Organ Damage From Excess Eosinophils
Eosinophils carry granules filled with toxic proteins designed to kill parasites. When billions of excess eosinophils circulate for months or years, those same proteins damage healthy tissue. The heart and skin bear the brunt.
Cardiac involvement is especially common in FIP1L1-PDGFRA-positive disease. The damage unfolds in stages. First, eosinophils infiltrate the heart muscle, causing inflammation. This can progress to scarring of the inner heart lining, a condition called endomyocardial fibrosis. In its most advanced form, fibrosis stiffens the heart so severely that it can no longer fill properly, leading to restrictive cardiomyopathy. Blood clots can form inside the heart chambers, and scarring of the heart’s electrical system can trigger dangerous rhythm disturbances. Symptoms at this stage include shortness of breath, chest pain, cough, and palpitations.
Skin involvement appears in about 37% of HES patients overall. Manifestations range from itchy red bumps and hives on the trunk and limbs to more diffuse problems like widespread skin thickening or reddening. These skin changes are often the first visible sign that something is wrong, appearing before the diagnosis is made.
Treatment With Targeted Therapy
The discovery of the FIP1L1-PDGFRA fusion gene transformed M-HES from a difficult-to-treat condition into one of the most responsive blood cancers in medicine.
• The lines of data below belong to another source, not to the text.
theorem getEventPolicy_only {p : Nat} {len : Nat} {s : State} (hG : Sub 0x100000000000000000000000100000000000000008000000000001000000000000000000000000000000000000 G) (hS : Only G s0 s) :
    Only G s0 (getEventPolicy p len s) := by
  unfold getEventPolicy
  exact fmGetPolicy_only (hG.of rfl) hS

theorem setEventPolicy_only {p : Nat} {len : Nat} {policy : Nat} {s : State} (hG : Sub 0x100000000000000000000010100000000000000008000000000001000000000000000000000000000000000000 G) (hS : Only G s0 s) :
    Only G s0 (setEventPolicy p len policy s) := by
  unfold setEventPolicy
  exact fmSetPolicy_only (hG.of rfl) hS

theorem getTimestamp_only {p : Nat} {len : Nat} {s : State} (hG : Sub 0x100000000000000000000000100000000000000008000000000001000000000000000000000000000000000000 G) (hS : Only G s0 s) :
    Only G s0 (getTimestamp p len s) := by
  unfold getTimestamp
  exact fmTimestamp_only (hG.of rfl) hS

theorem getSupportedLogs_only {p : Nat} {len : Nat} {s : State} (hG : Sub 0x100000000000000000000000100000000000000008000000000001000000000000000000000000000000000000 G) (hS : Only G s0 s) :
    Only G s0 (getSupportedLogs p len s) := by
  unfold getSupportedLogs
  exact fmGetLogs_only (hG.of rfl) hS

theorem getLog_only {p : Nat} {len : Nat} {s : State} (hG : Sub 0x100000000000000000000000100000000000000008000000000001000000000000000000000000000000000000 G) (hS : Only G s0 s) :
    Only G s0 (getLog p len s) := by
  unfold getLog
  exact fmGetLog_only (hG.of rfl) hS

theorem identifySwitch_only {p : Nat} {len : Nat} {s : State} (hG : Sub 0x100000000000000000000000100000000000000008000000000001000000000000000000000000000000000000 G) (hS : Only G s0 s) :
    Only G s0 (identifySwitch p len s) := by
  unfold identifySwitch
  exact fmIdentifySwitch_only (hG.of rfl) hS

theorem getPortState_only {p : Nat} {len : Nat} {ports : List Nat} {s : State} (hG : Sub 0x100000000000000000000000100000000000000008000000000001000000000000000000000000000000000000 G) (hS : Only G s0 s) :
    Only G s0 (getPortState p len ports s) := by
  unfold getPortState
  exact fmPortState_only (hG.of rfl) hS

theorem portControl_only {p : Nat} {len : Nat} {target : Nat} {op : Nat} {s : State} (hG : Sub 0x4000010000080040200000050006e100000000010080008000000000011000000000084000000000001200800018440 G) (hS : Only G s0 s) :
    Only G s0 (portControl p len target op s) := by
  unfold portControl
  exact fmPortControl_only (hG.of rfl) hS

theorem ppbConfig_only {p : Nat} {len : Nat} {target : Nat} {request : List Byte} {answer : List Byte} {s : State} (hG : Sub 0x100000000000000000000000100000000000000008000000000001000000000000000000000000000000000000 G) (hS : Only G s0 s) :
    Only G s0 (ppbConfig p len target request answer s) := by
  unfold ppbConfig
  exact fmPpbConfig_only (hG.of rfl) hS

theorem vcsInfo_only {p : Nat} {len : Nat} {vcs : Nat} {s : State} (hG : Sub 0x100000000000000000000000100000000000000008000000000001000000000000000000000000000000000000 G) (hS : Only G s0 s) :
    Only G s0 (vcsInfo p len vcs s) := by
  unfold vcsInfo
  exact fmVcsInfo_only (hG.of rfl) hS

theorem generateAer_only {p : Nat} {len : Nat} {vppb : Nat} {error : Nat} {s : State} (hG : Sub 0x100000000000000000000008100000000000000008000000000001000000000000000000000000000000000000 G) (hS : Only G s0 s) :
    Only G s0 (generateAer p len vppb error s) := by
  unfold generateAer
  exact fmAer_only (hG.of rfl) hS

theorem tunnel_only {p : Nat} {len : Nat} {target : Nat} {reduced : List Nat} {request : List Byte} {answer : List Byte} {s : State} (hG : Sub 0x100000000000000000000000100000000000000008000000000001000000000000000000000000000000000000 G) (hS : Only G s0 s) :
    Only G s0 (tunnel p len target reduced request answer s) := by
  unfold tunnel
  exact fmTunnel_only (hG.of rfl) hS

theorem ldConfig_only {p : Nat} {len : Nat} {target : Nat} {ld : Nat} {request : List Byte} {answer : List Byte} {s : State} (hG : Sub 0x100000000000000000000000100000000000000008000000000001000000000000000000000000000000000000 G) (hS : Only G s0 s) :
    Only G s0 (ldConfig p len target ld request answer s) := by
  unfold ldConfig
  exact fmLdConfig_only (hG.of rfl) hS

theorem ldMemory_only {p : Nat} {len : Nat} {target : Nat} {ld : Nat} {request : List Byte} {answer : List Byte} {s : State} (hG : Sub 0x100000000000000000000000100000000000000008000000000001000000000000000000000000000000000000 G) (hS : Only G s0 s) :
    Only G s0 (ldMemory p len target ld request answer s) := by
  unfold ldMemory
  exact fmLdMemory_only (hG.of rfl) hS

theorem dcdInfo_only {p : Nat} {len : Nat} {s : State} (hG : Sub 0x100000000000000000000000100000000000000008000000000001000000000000000000000000000000000000 G) (hS : Only G s0 s) :
    Only G s0 (dcdInfo p len s) := by
  unfold dcdInfo
  exact fmDcdInfo_only (hG.of rfl) hS

theorem dcConfig_only {p : Nat} {len : Nat} {vcs : Nat} {s : State} (hG : Sub 0x100000000000000000000000100000000000000008000000000001000000000000000000000000000000000000 G) (hS : Only G s0 s) :
    Only G s0 (dcConfig p len vcs s) := by
  unfold dcConfig
  exact fmDcConfig_only (hG.of rfl) hS

theorem setDcConfig_only {p : Nat} {len : Nat} {vcs : Nat} {region : Nat} {sanitize : Bool} {s : State} (hG : Sub 0x100000000000000000000800100000000000000008000000000001000000000000000000000000000000000000 G) (hS : Only G s0 s) :
    Only G s0 (setDcConfig p len vcs region sanitize s) := by
  unfold setDcConfig
  exact fmSetDcConfig_only (hG.of rfl) hS

theorem extentLists_only {p : Nat} {len : Nat} {vcs : Nat} {s : State} (hG : Sub 0x100000000000000000000000100000000000000008000000000001000000000000000000000000000000000000 G) (hS : Only G s0 s) :
    Only G s0 (extentLists p len vcs s) := by
  unfold extentLists
  exact fmExtentLists_only (hG.of rfl) hS

theorem dcAdd_only {p : Nat} {len : Nat} {vcs : Nat} {region : Nat} {extents : Nat} {s : State} (hG : Sub 0x1000000000000000000000e0100000000000000008000000000001000000000000000000000000000000000000 G) (hS : Only G s0 s) :
    Only G s0 (dcAdd p len vcs region extents s) := by
  unfold dcAdd
  exact fmDcAdd_only (hG.of rfl) hS

theorem dcRelease_only {p : Nat} {len : Nat} {vcs : Nat} {region : Nat} {extents : List Nat} {s : State} (hG : Sub 0x1000003ce00c2b0000004380300000000000000008000000000001000000007000000048000000000200000000 G) (hS : Only G s0 s) :
    Only G s0 (dcRelease p len vcs region extents s) := by
  unfold dcRelease
  exact fmDcRelease_only (hG.of rfl) hS

theorem weuskOverCci_only {p : Nat} {len : Nat} {opcode : Nat} {type : Nat} {s : State} (hG : Sub 0x100000000000000000000000100000000000000008000000000001000000000000000000000000000000000000 G) (hS : Only G s0 s) :
    Only G s0 (weuskOverCci p len opcode type s) := by
  unfold weuskOverCci
  exact fmWeusk_only (hG.of rfl) hS

theorem unsupportedOpcode_only {p : Nat} {len : Nat} {opcode : Nat} {s : State} (hG : Sub 0x100000000000000000000000100000000000000008000000000001000000000000000000000000000000000000 G) (hS : Only G s0 s) :
    Only G s0 (unsupportedOpcode p len opcode s) := by
  unfold unsupportedOpcode
  exact fmOther_only (hG.of rfl) hS

theorem fmApi_only {ses : Nat} {tag : Nat} {c : FmCmd} {s : State} (hG : Sub 0x40000100000bce40e2b0000504bfe300000000010080008000000000011000000007084000048000001200a00018440 G) (hS : Only G s0 s) :
    Only G s0 (fmApi ses tag c s) := by
  unfold fmApi
  exact fmRun_only (hG.of rfl) hS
Imatinib, a drug originally developed for chronic myeloid leukemia, blocks the exact protein that the fusion gene produces.
The response is often dramatic. In early clinical reports, some patients saw their eosinophil counts drop to undetectable levels within 7 to 10 days of starting treatment. Most responding patients achieved this at just 100 mg per day, a fraction of the 400 to 600 mg dose used in other blood cancers. If lower doses don’t work, the dose can be increased to 400 mg daily.
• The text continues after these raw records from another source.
theorem State.sendJoin_only {s : State} (hG : Sub 0x100000000000000008000000000000000000000000000000000000000000000000 G) (hS : Only G s0 s) :
    Only G s0 (State.sendJoin s) := by
  unfold State.sendJoin
  exact State.sendTo_only (hG.of rfl) hS

theorem State.updMixed_only {s : State} (hG : Sub 0x10000008000000000050000020000000000000000000000000000000 G) (hS : Only G s0 s) :
    Only G s0 (State.updMixed s) := by
  unfold State.updMixed
  refine Only.ite ?_ ?_
  · exact hS
  · refine State.updMode_only (hG.of rfl) ?_
    refine State.notice_only (hG.of rfl) ?_
    exact State.set_only (hG.of rfl) hS

theorem State.applyUnreachable_only {s : State} {c : Nat} (hG : Sub 0x80e460000000000068100000000000000000000000000000000420000084000000000000000000010000 G) (hS : Only G s0 s) :
    Only G s0 (State.applyUnreachable s c) := by
  unfold State.applyUnreachable
  extract_lets +onlyGivenNames -underBinder -merge s_1
  have h2 : Only G s0 s_1 := by
    subst s_1
    exact State.set_only (hG.of rfl) hS
  try clear_value s_1
  extract_lets +onlyGivenNames -underBinder -merge vs_3
  extract_lets +onlyGivenNames -underBinder -merge s_4
  have h5 : Only G s0 s_4 := by
    subst s_4
    refine State.each_only ?_ h2
    intro y6 u7 hu8
    try beta_reduce
    exact State.surpriseRemoved_only (hG.of rfl) hu8
  try clear_value s_4
  extract_lets +onlyGivenNames -underBinder -merge s_9
  have h10 : Only G s0 s_9 := by
    subst s_9
    refine Only.ite ?_ ?_
    · exact h5
    · exact State.mediaLost_only (hG.of rfl) h5
  try clear_value s_9
  extract_lets +onlyGivenNames -underBinder -merge s_11
  have h12 : Only G s0 s_11 := by
    subst s_11
    refine Only.ite ?_ ?_
    · exact State.set_only (hG.of rfl) h10
    · exact h10
  try clear_value s_11
  refine State.each_only ?_ h12
  intro y13 u14 hu15
  try beta_reduce
  exact State.removeAgent_only (hG.of rfl) hu15

theorem State.applyAgent_only {s : State} {a : Nat} {w : Word} (hG : Sub 0x80ec61800000000000100000000000000000000000000000000000000084000000000000000000020000 G) (hS : Only G s0 s) :
    Only G s0 (State.applyAgent s a w) := by
  unfold State.applyAgent
  extract_lets +onlyGivenNames -underBinder -merge s_1
  have h2 : Only G s0 s_1 := by
    subst s_1
    exact State.installCaid_only (hG.of rfl) hS
  try clear_value s_1
  refine Only.ite ?_ ?_
  · refine Only.ite ?_ ?_
    · exact State.freeAgent_only (hG.of rfl) hS
    · exact hS
  · refine Only.ite ?_ ?_
    · exact State.removeAgent_only (hG.of rfl) h2
    · exact h2

theorem State.applyChange_only {s : State} {x : FabChange} (hG : Sub 0x80ec61800000000068100000000000000000000000000000000c20000084000000000000000000030000 G) (hS : Only G s0 s) :
    Only G s0 (State.applyChange s x) := by
  unfold State.applyChange
  split
  · exact State.setReg_only (hG.of rfl) hS
  · extract_lets +onlyGivenNames -underBinder -merge s_1
    have h2 : Only G s0 s_1 := by
      subst s_1
      refine Only.ite ?_ ?_
      · exact hS
      · exact State.modFab_only (hG.of rfl) hS
    try clear_value s_1
    refine Only.ite ?_ ?_
    · exact State.setReg_only (hG.of rfl) h2
    · exact h2
  · exact State.applyAgent_only (hG.of rfl) hS
  · exact State.applyUnreachable_only (hG.of rfl) hS

theorem State.applyGen_only {s : State} {g : FabGen} (hG : Sub 0x80ec61800000000068100000000010000008000000000050000c60000084000000000000000000030000 G) (hS : Only G s0 s) :
    Only G s0 (State.applyGen s g) := by
  unfold State.applyGen
  extract_lets +onlyGivenNames -underBinder -merge s_1
  have h2 : Only G s0 s_1 := by
    subst s_1
    refine Only.fold ?_ hS
    intro u3 y5 hu4
    try beta_reduce
    exact State.applyChange_only (hG.of rfl) hu4
  try clear_value s_1
  extract_lets +onlyGivenNames -underBinder -merge s_7
  have h8 : Only G s0 s_7 := by
    subst s_7
    exact State.set_only (hG.of rfl) h2
  try clear_value s_7
  extract_lets +onlyGivenNames -underBinder -merge s_9
  have h10 : Only G s0 s_9 := by
    subst s_9
    refine Only.ite ?_ ?_
    · exact State.set_only (hG.of rfl) h8
    · exact h8
  try clear_value s_9
  extract_lets +onlyGivenNames -underBinder -merge s_11
  have h12 : Only G s0 s_11 := by
    subst s_11
    refine Only.ite ?_ ?_
    · exact State.set_only (hG.of rfl) h10
    · exact h10
  try clear_value s_11
  exact State.updMixed_only (hG.of rfl) h12

theorem State.sendPrep_only {s : State} {r : FabRun} (hG : Sub 0x800000000000000000100000000000000008000000000000000000000000000000000000000000000000 G) (hS : Only G s0 s) :
    Only G s0 (State.sendPrep s r) := by
  unfold State.sendPrep
  extract_lets +onlyGivenNames -underBinder -merge s_1
  have h2 : Only G s0 s_1 := by
    subst s_1
    exact State.modFab_only (hG.of rfl) hS
  try clear_value s_1
  refine Only.fold ?_ h2
  intro u3 y5 hu4
  try beta_reduce
  exact State.sendTo_only (hG.of rfl) hu4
Long-term outcomes are encouraging. In patients with PDGFR-rearranged disease followed for a median of about 10 years, imatinib produced a 96% response rate, an 88% progression-free survival rate at 6 years, and a 90% overall survival rate at 10 years. These numbers make M-HES one of the most treatable forms of eosinophilic blood cancer, provided it’s identified correctly.
When Standard Treatment Isn’t Enough
Not all M-HES cases carry PDGFRA or PDGFRB rearrangements, and not all respond to imatinib. For patients with rearrangements in a gene called FGFR1, a targeted drug called pemigatinib was recently approved for relapsed or refractory disease.
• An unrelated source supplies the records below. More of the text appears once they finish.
theorem Sys2Proof.Laws.QueueKept.transactionStart (line : _) : Sys2Proof.Laws.QueueKept.Statement (.transactionStart line) := rfl

theorem Sys2Proof.Laws.QueueKept.directoryCacheMiss (line : _) : Sys2Proof.Laws.QueueKept.Statement (.directoryCacheMiss line) := rfl

theorem Sys2Proof.Laws.QueueKept.holdExpiry (line : _) (agent : _) : Sys2Proof.Laws.QueueKept.Statement (.holdExpiry line agent) := rfl

theorem Sys2Proof.Laws.QueueKept.bisnpSend (line : _) (agent : _) : Sys2Proof.Laws.QueueKept.Statement (.bisnpSend line agent) := rfl

theorem Sys2Proof.Laws.QueueKept.birspReceived (line : _) (agent : _) (rsp : _) : Sys2Proof.Laws.QueueKept.Statement (.birspReceived line agent rsp) := rfl

theorem Sys2Proof.Laws.QueueKept.snpDeadReceived (line : _) (agent : _) : Sys2Proof.Laws.QueueKept.Statement (.snpDeadReceived line agent) := rfl

theorem Sys2Proof.Laws.QueueKept.bisnpTimeout (line : _) (agent : _) : Sys2Proof.Laws.QueueKept.Statement (.bisnpTimeout line agent) := rfl

theorem Sys2Proof.Laws.QueueKept.writebackReceived (q : _) : Sys2Proof.Laws.QueueKept.Statement (.writebackReceived q) := rfl

theorem Sys2Proof.Laws.QueueKept.biconflict (line : _) (agent : _) (tag : _) : Sys2Proof.Laws.QueueKept.Statement (.biconflict line agent tag) := rfl

theorem Sys2Proof.Laws.QueueKept.expanderResponse (line : _) (data : _) (poison : _) (slag : _) : Sys2Proof.Laws.QueueKept.Statement (.expanderResponse line data poison slag) := rfl

theorem Sys2Proof.Laws.QueueKept.transactionComplete (line : _) : Sys2Proof.Laws.QueueKept.Statement (.transactionComplete line) := rfl

theorem Sys2Proof.Laws.QueueKept.caidRequest (vcs : _) : Sys2Proof.Laws.QueueKept.Statement (.caidRequest vcs) := rfl

theorem Sys2Proof.Laws.QueueKept.caidInstall (agent : _) (feid : _) : Sys2Proof.Laws.QueueKept.Statement (.caidInstall agent feid) := rfl

theorem Sys2Proof.Laws.QueueKept.caidRequestTimeout (vcs : _) : Sys2Proof.Laws.QueueKept.Statement (.caidRequestTimeout vcs) := rfl

theorem Sys2Proof.Laws.QueueKept.agentRemoval (agent : _) : Sys2Proof.Laws.QueueKept.Statement (.agentRemoval agent) := rfl

theorem Sys2Proof.Laws.QueueKept.directorySweepComplete (agent : _) : Sys2Proof.Laws.QueueKept.Statement (.directorySweepComplete agent) := rfl

theorem Sys2Proof.Laws.QueueKept.readDir (line : _) : Sys2Proof.Laws.QueueKept.Statement (.readDir line) := rfl

theorem Sys2Proof.Laws.QueueKept.hrtCfgWrite (value : _) : Sys2Proof.Laws.QueueKept.Statement (.hrtCfgWrite value) := rfl

theorem Sys2Proof.Laws.QueueKept.poisonLogClear (n : _) : Sys2Proof.Laws.QueueKept.Statement (.poisonLogClear n) := rfl

theorem Sys2Proof.Laws.QueueKept.hotnessNotice (r : _) (credit : _) : Sys2Proof.Laws.QueueKept.Statement (.hotnessNotice r credit) := rfl

theorem Sys2Proof.Laws.QueueKept.hotnessCoalesceFlush (r : _) (granule : _) : Sys2Proof.Laws.QueueKept.Statement (.hotnessCoalesceFlush r granule) := rfl

theorem Sys2Proof.Laws.QueueKept.hotnessEpochChange : Sys2Proof.Laws.QueueKept.Statement (.hotnessEpochChange) := rfl

theorem Sys2Proof.Laws.QueueKept.hotnessFlushComplete : Sys2Proof.Laws.QueueKept.Statement (.hotnessFlushComplete) := rfl

theorem Sys2Proof.Laws.QueueKept.hotEnWrite (value : _) : Sys2Proof.Laws.QueueKept.Statement (.hotEnWrite value) := rfl

theorem Sys2Proof.Laws.QueueKept.migrate (e : _) : Sys2Proof.Laws.QueueKept.Statement (.migrate e) := rfl

theorem Sys2Proof.Laws.QueueKept.drainComplete (pt : _) : Sys2Proof.Laws.QueueKept.Statement (.drainComplete pt) := rfl

theorem Sys2Proof.Laws.QueueKept.copyPassComplete (k : _) : Sys2Proof.Laws.QueueKept.Statement (.copyPassComplete k) := rfl

theorem Sys2Proof.Laws.QueueKept.migrationHold (k : _) : Sys2Proof.Laws.QueueKept.Statement (.migrationHold k) := rfl

theorem Sys2Proof.Laws.QueueKept.holdAbort (k : _) : Sys2Proof.Laws.QueueKept.Statement (.holdAbort k) := rfl

theorem Sys2Proof.Laws.QueueKept.migrationSwap (k : _) : Sys2Proof.Laws.QueueKept.Statement (.migrationSwap k) := rfl

theorem Sys2Proof.Laws.QueueKept.migrationFinish (k : _) : Sys2Proof.Laws.QueueKept.Statement (.migrationFinish k) := rfl

theorem Sys2Proof.Laws.QueueKept.migrationLoss (k : _) (what : _) : Sys2Proof.Laws.QueueKept.Statement (.migrationLoss k what) := rfl

theorem Sys2Proof.Laws.QueueKept.migCfgWrite (value : _) : Sys2Proof.Laws.QueueKept.Statement (.migCfgWrite value) := rfl

theorem Sys2Proof.Laws.QueueKept.jobDispatch (c : _) : Sys2Proof.Laws.QueueKept.Statement (.jobDispatch c) := rfl

theorem Sys2Proof.Laws.QueueKept.dmLd (e : _) (rd : _) (asr : _) (size : _) (addr : _) (off : _) : Sys2Proof.Laws.QueueKept.Statement (.dmLd e rd asr size addr off) := rfl

theorem Sys2Proof.Laws.QueueKept.dmSt (e : _) (rd : _) (asr : _) (size : _) (addr : _) (off : _) : Sys2Proof.Laws.QueueKept.Statement (.dmSt e rd asr size addr off) := rfl

theorem Sys2Proof.Laws.QueueKept.dmCopy (e : _) (rd : _) (asr : _) (size : _) (src : _) (dst : _) : Sys2Proof.Laws.QueueKept.Statement (.dmCopy e rd asr size src dst) := rfl

theorem Sys2Proof.Laws.QueueKept.dmFill (e : _) (rd : _) (asr : _) (size : _) (addr : _) (pattern : _) : Sys2Proof.Laws.QueueKept.Statement (.dmFill e rd asr size addr pattern) := rfl

theorem Sys2Proof.Laws.QueueKept.dmAmo (e : _) (rd : _) (asr : _) (f : _) (addr : _) (operand : _) : Sys2Proof.Laws.QueueKept.Statement (.dmAmo e rd asr f addr operand) := rfl

theorem Sys2Proof.Laws.QueueKept.dmWait (e : _) (rd : _) (ticket : _) : Sys2Proof.Laws.QueueKept.Statement (.dmWait e rd ticket) := rfl

theorem Sys2Proof.Laws.QueueKept.dmFence (e : _) (scope : _) : Sys2Proof.Laws.QueueKept.Statement (.dmFence e scope) := rfl

theorem Sys2Proof.Laws.QueueKept.dmCrc (e : _) (rd : _) (off : _) (length : _) : Sys2Proof.Laws.QueueKept.Statement (.dmCrc e rd off length) := rfl

theorem Sys2Proof.Laws.QueueKept.jobDone (e : _) (status : _) (off : _) : Sys2Proof.Laws.QueueKept.Statement (.jobDone e status off) := rfl

theorem Sys2Proof.Laws.QueueKept.jobSubmit (e : _) (rd : _) (off : _) (target : _) : Sys2Proof.Laws.QueueKept.Statement (.jobSubmit e rd off target) := rfl

theorem Sys2Proof.Laws.QueueKept.coprocessorCommit (e : _) : Sys2Proof.Laws.QueueKept.Statement (.coprocessorCommit e) := rfl

theorem Sys2Proof.Laws.QueueKept.speculativeReadDefer (e : _) (ticket : _) : Sys2Proof.Laws.QueueKept.Statement (.speculativeReadDefer e ticket) := rfl

theorem Sys2Proof.Laws.QueueKept.coprocessorSquash (e : _) (kept : _) : Sys2Proof.Laws.QueueKept.Statement (.coprocessorSquash e kept) := rfl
For cases without a targetable gene fusion, options become broader but less precise. Hydroxyurea and interferon-alpha have shown efficacy both as initial treatment and in steroid-resistant disease. Mepolizumab, an antibody that neutralizes the eosinophil growth signal IL-5, proved safe and effective as a steroid-sparing agent in a placebo-controlled trial of 85 PDGFRA-negative patients. It is now FDA-approved for idiopathic HES. For aggressive disease that doesn’t respond to any of these approaches, chemotherapy or stem cell transplantation may be considered, though published experience is limited to small numbers of patients.
The overarching goal across all treatments is the same: bring eosinophil counts down before they cause irreversible organ damage, particularly to the heart. Patients with mild eosinophilia and no signs of organ involvement may be monitored closely without immediate treatment, but once symptoms or lab markers of tissue damage appear, therapy is started promptly.